- [WHAT NEEDS TO BE DONE]
Could you print the lines below exactly, from the one holding "induction xs generalizing s with" through the last line, with no other output?

- [MATERIAL SUPPLIED]
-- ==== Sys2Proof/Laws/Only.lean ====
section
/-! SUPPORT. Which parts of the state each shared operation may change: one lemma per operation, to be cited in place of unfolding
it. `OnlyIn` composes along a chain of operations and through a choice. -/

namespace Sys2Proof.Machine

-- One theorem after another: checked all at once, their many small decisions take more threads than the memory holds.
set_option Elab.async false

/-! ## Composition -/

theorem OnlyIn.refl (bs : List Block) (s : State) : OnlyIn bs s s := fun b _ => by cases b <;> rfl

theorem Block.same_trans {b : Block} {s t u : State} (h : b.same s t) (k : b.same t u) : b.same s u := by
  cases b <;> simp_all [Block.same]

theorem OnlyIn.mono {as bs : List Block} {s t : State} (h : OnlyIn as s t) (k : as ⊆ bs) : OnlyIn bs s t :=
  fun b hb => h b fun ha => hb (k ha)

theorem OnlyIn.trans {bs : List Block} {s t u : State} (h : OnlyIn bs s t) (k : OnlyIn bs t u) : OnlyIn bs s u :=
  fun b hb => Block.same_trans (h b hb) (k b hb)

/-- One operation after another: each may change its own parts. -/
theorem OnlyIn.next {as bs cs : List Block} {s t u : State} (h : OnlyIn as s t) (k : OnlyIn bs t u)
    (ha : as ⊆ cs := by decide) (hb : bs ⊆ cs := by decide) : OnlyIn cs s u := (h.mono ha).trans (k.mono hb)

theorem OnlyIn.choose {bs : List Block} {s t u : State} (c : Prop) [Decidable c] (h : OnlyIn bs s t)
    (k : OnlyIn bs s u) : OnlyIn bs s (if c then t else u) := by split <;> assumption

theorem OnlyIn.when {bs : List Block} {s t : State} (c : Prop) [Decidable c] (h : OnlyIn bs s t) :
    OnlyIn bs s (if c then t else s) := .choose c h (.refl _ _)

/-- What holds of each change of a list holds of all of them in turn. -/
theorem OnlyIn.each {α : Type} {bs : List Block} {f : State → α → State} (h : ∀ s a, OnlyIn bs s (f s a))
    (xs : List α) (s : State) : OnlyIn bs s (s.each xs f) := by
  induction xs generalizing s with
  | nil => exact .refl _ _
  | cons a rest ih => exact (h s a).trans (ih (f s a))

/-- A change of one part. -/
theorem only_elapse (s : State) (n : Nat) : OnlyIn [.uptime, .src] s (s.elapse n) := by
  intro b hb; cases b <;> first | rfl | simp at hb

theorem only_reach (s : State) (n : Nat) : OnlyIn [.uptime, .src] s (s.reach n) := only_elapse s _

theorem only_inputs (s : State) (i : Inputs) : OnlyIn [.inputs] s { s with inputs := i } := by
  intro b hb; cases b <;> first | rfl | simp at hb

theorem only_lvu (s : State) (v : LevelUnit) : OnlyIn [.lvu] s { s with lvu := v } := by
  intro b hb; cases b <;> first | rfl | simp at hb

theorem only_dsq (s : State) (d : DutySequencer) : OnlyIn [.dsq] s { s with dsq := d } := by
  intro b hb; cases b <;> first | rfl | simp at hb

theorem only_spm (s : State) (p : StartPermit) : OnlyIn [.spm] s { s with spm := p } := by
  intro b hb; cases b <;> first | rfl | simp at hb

- [SOLUTION TO THE EXERCISE]
  induction xs generalizing s with
  | nil => exact .refl _ _
  | cons a rest ih => exact (h s a).trans (ih (f s a))

/-- A change of one part. -/
theorem only_elapse (s : State) (n : Nat) : OnlyIn [.uptime, .src] s (s.elapse n) := by
  intro b hb; cases b <;> first | rfl | simp at hb

theorem only_reach (s : State) (n : Nat) : OnlyIn [.uptime, .src] s (s.reach n) := only_elapse s _

theorem only_inputs (s : State) (i : Inputs) : OnlyIn [.inputs] s { s with inputs := i } := by
  intro b hb; cases b <;> first | rfl | simp at hb

theorem only_lvu (s : State) (v : LevelUnit) : OnlyIn [.lvu] s { s with lvu := v } := by
  intro b hb; cases b <;> first | rfl | simp at hb

theorem only_dsq (s : State) (d : DutySequencer) : OnlyIn [.dsq] s { s with dsq := d } := by
  intro b hb; cases b <;> first | rfl | simp at hb

theorem only_spm (s : State) (p : StartPermit) : OnlyIn [.spm] s { s with spm := p } := by
  intro b hb; cases b <;> first | rfl | simp at hb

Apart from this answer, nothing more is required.